WHAT THE TASK REQUIRES
How do the lines below between the ones holding "def State.mapCopy (s" and "def State.logicalOf (s", inclusive, read? Give them again exactly, with no other lines.

DATASET EXCERPTS
------------------------------

-- ==== Sys2Proof/Machine/HostBus.lean ====
section
/-!
DEFINITION. HostBus.lean: who may write which page when: presence (R391), device state (R388, R412, R413), ownership (R392),
power (R400), soft reset (R401) and locks (R399), as one gate that every register write passes.
-/

namespace Sys2Proof

/-- Table 18.1: the power domain that holds a page's block. -/
def Page.dom (p : Page) : Nat :=
  match p.blk with
  | .dev | .bur | .pwr | .plc | .intg | .obs | .bist | .hq => 1
  | .time0 | .time1 => 2
  | .rtr | .d2d => 3
  | .chin | .chenc | .chdec | .chtmr => 292 + p.inst
  | .hut0 | .hut1 => 308 + p.inst
  | .cctl | .qmgr | .spad | .xpnd | .hzn | .cobs => 4 + p.inst
  | .drw => 4 + p.inst / 4
  | .trs => 4 + p.inst / 2

/-- The physical position of a Cabinet page. -/
def Page.pos (p : Page) : Nat :=
  match p.blk with
  | .drw => p.inst / 4
  | .trs => p.inst / 2
  | _ => p.inst

/-- The page slot of R402 in the PF view: the BAR0 offset divided by 4,096 (Tables 15.4, 0.4, 0.5). -/
def Page.slot (p : Page) : Nat :=
  match p.blk with
  | .dev => 0 | .bur => 1 | .pwr => 2 | .time0 => 3 | .time1 => 4 | .plc => 5 | .intg => 6 | .obs => 7 | .bist => 8 | .hq => 9
  | .chin => 0x10 + 4 * p.inst | .chenc => 0x11 + 4 * p.inst | .chdec => 0x12 + 4 * p.inst | .chtmr => 0x13 + 4 * p.inst
  | .hut0 => 0x80 + 2 * p.inst | .hut1 => 0x81 + 2 * p.inst | .d2d => 0x90 + p.inst
  | .cctl => 0x1000 + 16 * p.inst | .qmgr => 0x1001 + 16 * p.inst | .spad => 0x1002 + 16 * p.inst
  | .drw => 0x1003 + 16 * (p.inst / 4) + p.inst % 4 | .trs => 0x1007 + 16 * (p.inst / 2) + p.inst % 2
  | .xpnd => 0x1009 + 16 * p.inst | .hzn => 0x100A + 16 * p.inst | .rtr => 0x100B + 16 * p.inst | .cobs => 0x100C + 16 * p.inst

/-- Does the page belong to each function's own view (R391, R447)? -/
def Page.perView (p : Page) : Bool := p.blk = .dev || p.blk = .bur || p.blk = .intg || p.blk = .hq

/-- Is the requester partition 0, that is the PF or the Bureau? -/
def Req.isPf : Req → Bool
  | .fn f => decide (f = 0)
  | .bureau => true
  | .core _ => false

/-- Is the requester a control core? -/
def Req.isCore : Req → Bool
  | .core _ => true
  | _ => false

/-- Is the requester the Bureau? -/
def Req.isBureau : Req → Bool
  | .bureau => true
  | _ => false

/-- The function whose own views (DEV, BUR, INTG, HQ) an access reaches. -/
def Req.view : Req → Nat
  | .fn f => f
  | _ => 0

/-- The registers of a page that a soft reset keeps beside PG_OWNER (R401; R40 for TIME.STOP, R175 for OUT_TIME). -/
def Block.retained : Block → List Nat
  | .time0 => [0x074, 0x078]
  | .drw => [0x070, 0x074]
  | _ => []

end Sys2Proof

namespace Sys2Proof.Machine

/-- The state of a partition; partition 0 is always RUNNING (R346). -/
def State.part (s : State) (k : Nat) : PartState :=
  if k = 0 then .running else SMap.get (fun _ => PartState.free) s.partState k

/-- Is the partition stopped, that is neither RUNNING nor, for partition 0, under way? The management partition owns pages
of its own and is never stopped (R346), so a write the spec allows only while the owning partition is stopped asks this. -/
def State.partStopped (s : State) (k : Nat) : Bool := k = 0 || s.part k ≠ .running

/-- One copy of a partition's logical map. -/
def State.mapCopy (s : State) (second : Bool) (k c : Nat) : MapEntry :=
  SMap.get (fun _ => (⟨0, false, false⟩ : MapEntry)) (if second then s.maps2 else s.maps) (256 * k + c)

/-- Does holder `e` of a partition's map read the second copy (R345)? -/
def State.mapSecond (s : State) (e k : Nat) : Bool := SMap.get (fun _ => false) s.mapCur (512 * k + e)

/-- The entry of a partition's logical map in the copy that holder `e` reads (R345). -/
def State.mapEntryAt (s : State) (e k c : Nat) : MapEntry := s.mapCopy (s.mapSecond e k) k c

/-- The entry of a partition's active logical map, as the Bureau holds it. -/
def State.mapEntry (s : State) (k c : Nat) : MapEntry := s.mapEntryAt 0x161 k c

/-- The logical Cabinet that one copy of a partition's map places at a position. -/
def State.logicalIn (s : State) (second : Bool) (k p : Nat) : Option Nat :=
  (List.range 256).find? fun c => let m := s.mapCopy second k c; m.valid && !m.parked && m.phys = p

/-- The logical Cabinet of partition `k` at a physical position, if the active map places one there. -/
def State.logicalOf (s : State) (k p : Nat) : Option Nat := s.logicalIn (s.mapSecond 0x161 k) k p

/-- The same, or the one that the inactive copy places there: during a migration both positions are the logical Cabinet's, and during
a recovery's replay the spare is too (R440). -/
def State.logicalAny (s : State) (k p : Nat) : Option Nat :=
  match s.logicalOf k p with
  | some c => some c
  | none => match s.logicalIn (!s.mapSecond 0x161 k) k p with
    | some c => some c
    | none => (s.recov.find? fun r => r.key = k && r.dst = p && decide (4 ≤ r.step)).map (·.cab)

/-- R2: the logical number of a physical channel, its rank among the enabled ones. -/
def State.logChan (s : State) (n : Nat) : Nat := ((List.range n).filter (s.fuses.chEn.testBit ·)).length

/-- R2: the number of channels of the part. -/
def State.chanCount (s : State) : Nat := ((List.range 16).filter (s.fuses.chEn.testBit ·)).length

/-- R2: the physical channel of a logical number. -/
def State.physChan (s : State) (l : Nat) : Nat := ((List.range 16).filter (s.fuses.chEn.testBit ·)).getD l 16

/-- The page slot of a page in the view of a function (R391, R402): a VF's view numbers channels and Cabinets logically (R395). -/
def State.viewSlot (s : State) (f : Nat) (p : Page) : Nat :=
  if f = 0 || p.slot < 0x10 || (0x50 ≤ p.slot && p.slot < 0x1000) then p.slot
  else if p.slot < 0x50 then 0x10 + 4 * s.logChan p.inst + p.slot % 4
  else match s.logicalOf f p.pos with
    | some c => 0x1000 + 16 * c + p.slot % 16
    | none => p.slot

/-- The domain of a number (Table 18.1). -/
def State.dom (s : State) (d : Nat) : Dom := SMap.get (fun _ => Dom.reset) s.doms d

/-- R391, R1: is the page's resource enabled by the fuses? -/
def State.present (s : State) (p : Page) : Bool :=
  match p.blk with
  | .chin | .chenc | .chdec | .chtmr => s.fuses.chEn.testBit p.inst
  | .hut0 | .hut1 => s.fuses.stkEn.testBit p.inst
  | .cctl | .qmgr | .spad | .drw | .trs | .xpnd | .hzn | .rtr | .cobs => s.fuses.posEn.testBit p.pos
  | .d2d => decide (p.inst < 6)
  | _ => decide (p.inst < 64)

/-- R391, R392: may a function reach the page at all? The PF reaches every page but the views of the others; a VF reaches its
own views and the channel pages its partition owns, and, RTR apart, the Cabinet pages at the positions where the active map places its logical
Cabinets (R393). -/
def State.reaches (s : State) (f : Nat) (p : Page) : Bool :=
  if p.perView then decide (p.inst = f)
  else if f = 0 then true
  else match p.blk with
    | .chin | .chenc | .chdec | .chtmr => decide (s.owner p = f)
    | .cctl | .qmgr | .spad | .drw | .trs | .xpnd | .hzn | .cobs => decide (s.owner p = f) && (s.logicalOf f p.pos).isSome
    | _ => false

/-- DEV_STATE.STATE (Table 15.14): 0 HOLD, 1 STARTING, 2 READY. -/
def State.devState (s : State) : Nat := s.fld ⟨.dev, 0⟩ 0x04C 2 0

/-- DEV_STATE.HOLD_CAUSE. -/
def State.holdCause (s : State) : Nat := s.fld ⟨.dev, 0⟩ 0x04C 7 4

/-- R388, R412, R413: does a BAR0 access to this page get an answer in the present device state? -/
def State.answers (s : State) (p : Page) : Bool :=
  s.boot.resetN && !s.boot.off && (s.devState = 2 || (s.devState = 1 && (p.blk = .dev || p.blk = .bur)) ||
  (s.devState = 0 && s.holdCause = 0 && p.blk = .dev))

/-- R400: does the power domain of the page serve register accesses? -/
def State.awake (s : State) (p : Page) : Bool := (s.dom p.dom).cur = .run || (s.dom p.dom).cur = .idle

/-- R399: does the lock leave this register writable (PG_LOCK, W1C writes, PG_ERR_INFO clears, counter clears: those of the counter engines too)? -/
def lockExempt (p : Page) (off : Nat) : Bool :=
  (p.blk = .obs && (off = 0x064 || (decide (0x100 ≤ off) && decide (off < 0x500)))) ||
  (p.blk = .cobs && (off = 0x044 || (decide (0x100 ≤ off) && decide (off < 0x460)))) ||
  match findRow p.blk off with
  | some r => off = 0x02C || r.clears || r.fields.any (fun f => f.acc = .w1c)
  | none => false

/-- The hidden lock key of a page (R399). -/
def State.lockKey (s : State) (p : Page) : Nat := SMap.get (fun _ => 0) s.locks p.key

/-- Is the page locked (R399)? -/
def State.locked (s : State) (p : Page) : Bool := s.lockKey p ≠ 0

/-- Is the function in D3hot (R389)? -/
def State.inD3 (s : State) (f : Nat) : Bool := (SMap.get (fun _ => false) s.d3hot f)

/-- R410: the severity of an error: Bad TLP, which stands for the errors the data link replays, and the egress advisory are correctable; of the others the
host programs it. -/
def Pci.sev (x : Pci) (e : AerErr) : AerSev :=
  if e = .badTlp || e = .egressPoisoned then .correctable else if x.fatal.contains e then .fatal else .nonFatal

/-- R410: an error of a function holds in its AER status and is reported. -/
def State.aer (s : State) (f : Nat) (e : AerErr) : State :=
  let x := s.pci
  { s with pci := { x with status := (f, e) :: x.status.filter (· ≠ (f, e)), reports := x.reports ++ [⟨f, e, x.sev e⟩] } }

/-- Table 15.9: an access completes with Unsupported Request. -/
def unsupported (f : Nat) (s : State) : Result := answer (s.aer f .unsupported) .ur

/-- R410: what AER reports as an access of a function arrives; an ECRC error only where its check is enabled. -/
def State.received (s : State) (f : Nat) : Bus → State
  | .ecrc => if s.pci.ecrcCheck then s.aer f .ecrc else s
  | .poisoned => s.aer f .poisoned
  | .malformed => s.aer f .malformed
  | .replayed => s.aer f .badTlp
  | _ => s

/-- R410: is the TLP discarded? -/
def State.discards (s : State) (bus : Bus) : Bool := (bus = .ecrc && s.pci.ecrcCheck) || bus = .malformed

/-- Is the device in legacy mode (R414)? -/
def State.legacy (s : State) : Bool := s.flag ⟨.dev, 0⟩ 0x04C 8

/-- R418: does a page of legacy mode not hold this offset? -/
def State.legacyHides (s : State) (p : Page) (off : Nat) : Bool :=
  s.legacy && ((p.blk = .chin && decide (0x0C0 ≤ off)) ||
    (p.blk = .chenc && decide (0x040 ≤ off) && !(decide (off < 0x050) || (decide (0x080 ≤ off) && decide (off < 0x180)) ||
      (decide (0x300 ≤ off) && decide (off < 0x400)))))

/-- The verdict of the gate on a write. -/
inductive Gate where
  /-- The write reaches the register. -/
  | pass
  /-- It is dropped, and this is the state afterwards. -/
  | drop (s : State)
  /-- The access completes with Unsupported Request. -/
  | ur
  deriving DecidableEq, Repr

/-- The checks a register write passes before its own rule applies. -/
def State.gate (s : State) (r : Req) (p : Page) (off : Nat) : Gate :=
  match r with
  | .fn f =>
    if !s.answers p || s.inD3 f then .ur
    else if !s.reaches f p then .drop (s.errIntg f 6 0x102 (s.viewSlot f p))
    else if !s.present p then .drop s
    else if !s.awake p && off ≠ 0x030 then .drop (s.err ⟨.pwr, 0⟩ 5 0x004 p.dom)
    else if s.flag p 0x008 1 && off ≠ 0x02C && off ≠ 0x030 then .drop s
    else if s.locked p && !lockExempt p off then .drop (s.err p 5 0x003 off)
    else .pass
  | _ =>
    if !s.present p then .drop s
    else if !s.awake p && off ≠ 0x030 then .drop (s.err ⟨.pwr, 0⟩ 5 0x004 p.dom)
    else if s.flag p 0x008 1 && off ≠ 0x02C && off ≠ 0x030 then .drop s
    else .pass

/-- A register write: dropped, answered with UR, refused at an offset that a legacy page does not hold (R418), or given to the register's own rule. -/
def gated (r : Req) (p : Page) (off : Nat) (s : State) (k : State → State) : Result :=
  match s.gate r p off with
  | .pass => done (if s.legacyHides p off then s.badEnc p off else k s)
  | .drop t => done t
  | .ur => unsupported r.view s

/-- Does a read by this requester reach the page (R388, R391, R392, R400)? Otherwise the register reads as zero. -/
def State.readable (s : State) (r : Req) (p : Page) : Bool :=
  s.present p && s.awake p && (match r with | .fn f => s.reaches f p | _ => true)

/-- Does a read complete with Unsupported Request (R388, R389, R412)? -/
def State.readUr (s : State) (r : Req) (p : Page) : Bool :=
  match r with
  | .fn f => !s.answers p || s.inD3 f
  | _ => false

/-- The key of a requester's latch of a wide register (R53). -/
def latchKey (r : Req) (p : Page) (off : Nat) : Nat :=
  (match r with | .fn f => f | .bureau => 64 | .core _ => 65) * 2 ^ 32 + p.key + off

/-- R53: a requester's latch of the wide register whose low half lies at `off` takes this high half. -/
def State.latch (s : State) (r : Req) (p : Page) (off v : Nat) : State :=
  { s with latches := SMap.set (fun _ => 0) s.latches (latchKey r p off) v }

/-- What the requester's latch of a wide register holds (R54). -/
def State.latched (s : State) (r : Req) (p : Page) (off : Nat) : Nat := SMap.get (fun _ => 0) s.latches (latchKey r p off)

/-- A register read with an effect: answered with UR, with zero (the reset value too, during a soft reset, R401), or by the register's own rule. -/
def gatedRead (r : Req) (p : Page) (s : State) (k : State → Nat × State) : Result :=
  if s.readUr r p then unsupported r.view s
  else if s.readable r p && !s.flag p 0x008 1 then answer (k s).2 (.data (k s).1)
  else answer s (.data 0)

/-- R8, R10: the fields of a row that a written word reaches, field by field: a reserved encoding leaves the field as it was. -/
def writeFields (old w : Word) : List Fld → Word
  | [] => old
  | f :: fs =>
    let v := w.bits f.hi f.lo
    let legal := f.ok.isEmpty || f.ok.any (fun r => decide (r.1 ≤ v) && decide (v ≤ r.2))
    let new := match f.acc with
      | .rw => if legal then old.setBits f.hi f.lo v else old
      | .wo => old
      | .w1c => old &&& ~~~((w >>> f.lo &&& Word.ones (f.hi + 1 - f.lo)) <<< f.lo)
    writeFields new w fs

/-- R10: does the written word hold a reserved encoding in some field? -/
def hasReserved (w : Word) (fs : List Fld) : Bool :=
  fs.any fun f => !(f.ok.isEmpty || f.ok.any (fun r => decide (r.1 ≤ w.bits f.hi f.lo) && decide (w.bits f.hi f.lo ≤ r.2)))

/-- Is this the low half of a counter of more than 32 bits (DELIV, Table 8.12; MACS, Table 10.13)? A write of either half clears both. -/
def wideCtr (b : Block) (off : Nat) : Bool := (b = .xpnd && off = 0x074) || (b = .trs && off = 0x054)

/-- Where a page keeps, out of software's sight, whether a register holds what it takes of a first error: ERR_SYND and ERR_TIME of a D2D page
(05_fabric.md, Table 5.17), ERR_ADDR of an SPAD page (R287). A clear of PG_ERR_INFO lets the next one in. -/
def errCaptured : Nat := 0x0FC

/-- The plain rule of a register write: every writable field takes its bits (R8, R10), a counter is cleared, and anything
else is ignored; a reserved encoding records code 0x010. -/
def plainWrite (p : Page) (off : Nat) (w : Word) (s : State) : State :=
  match findRow p.blk off with
  | none => s
  | some r =>
    if r.clears then
      if wideCtr p.blk off then (s.wr p off 0).wr p (off + 4) 0 else if wideCtr p.blk (off - 4) then (s.wr p (off - 4) 0).wr p off 0 else s.wr p off 0
    else
      let t := s.wr p off (writeFields (s.rd p off) w r.fields)
      let t := if hasReserved w r.fields then t.badEnc p off else t
      if (p.blk = .d2d || p.blk = .spad) && off = 0x020 && w.bit 31 then t.wr p errCaptured 0 else t

/-- R401: the registers of a page return to their reset values, except PG_OWNER and the retained ones. -/
def State.resetPage (s : State) (p : Page) : State :=
  { s with regs := s.regs.filter fun e =>
      !(decide (p.key ≤ e.1) && decide (e.1 < p.key + 4096)) || e.1 = p.key + 0x028 || p.blk.retained.any (fun o => e.1 = p.key + o) }

end Sys2Proof.Machine
end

------------------------------

TASK SOLUTION
def State.mapCopy (s : State) (second : Bool) (k c : Nat) : MapEntry :=
  SMap.get (fun _ => (⟨0, false, false⟩ : MapEntry)) (if second then s.maps2 else s.maps) (256 * k + c)

/-- Does holder `e` of a partition's map read the second copy (R345)? -/
def State.mapSecond (s : State) (e k : Nat) : Bool := SMap.get (fun _ => false) s.mapCur (512 * k + e)

/-- The entry of a partition's logical map in the copy that holder `e` reads (R345). -/
def State.mapEntryAt (s : State) (e k c : Nat) : MapEntry := s.mapCopy (s.mapSecond e k) k c

/-- The entry of a partition's active logical map, as the Bureau holds it. -/
def State.mapEntry (s : State) (k c : Nat) : MapEntry := s.mapEntryAt 0x161 k c

/-- The logical Cabinet that one copy of a partition's map places at a position. -/
def State.logicalIn (s : State) (second : Bool) (k p : Nat) : Option Nat :=
  (List.range 256).find? fun c => let m := s.mapCopy second k c; m.valid && !m.parked && m.phys = p

/-- The logical Cabinet of partition `k` at a physical position, if the active map places one there. -/
def State.logicalOf (s : State) (k p : Nat) : Option Nat := s.logicalIn (s.mapSecond 0x161 k) k p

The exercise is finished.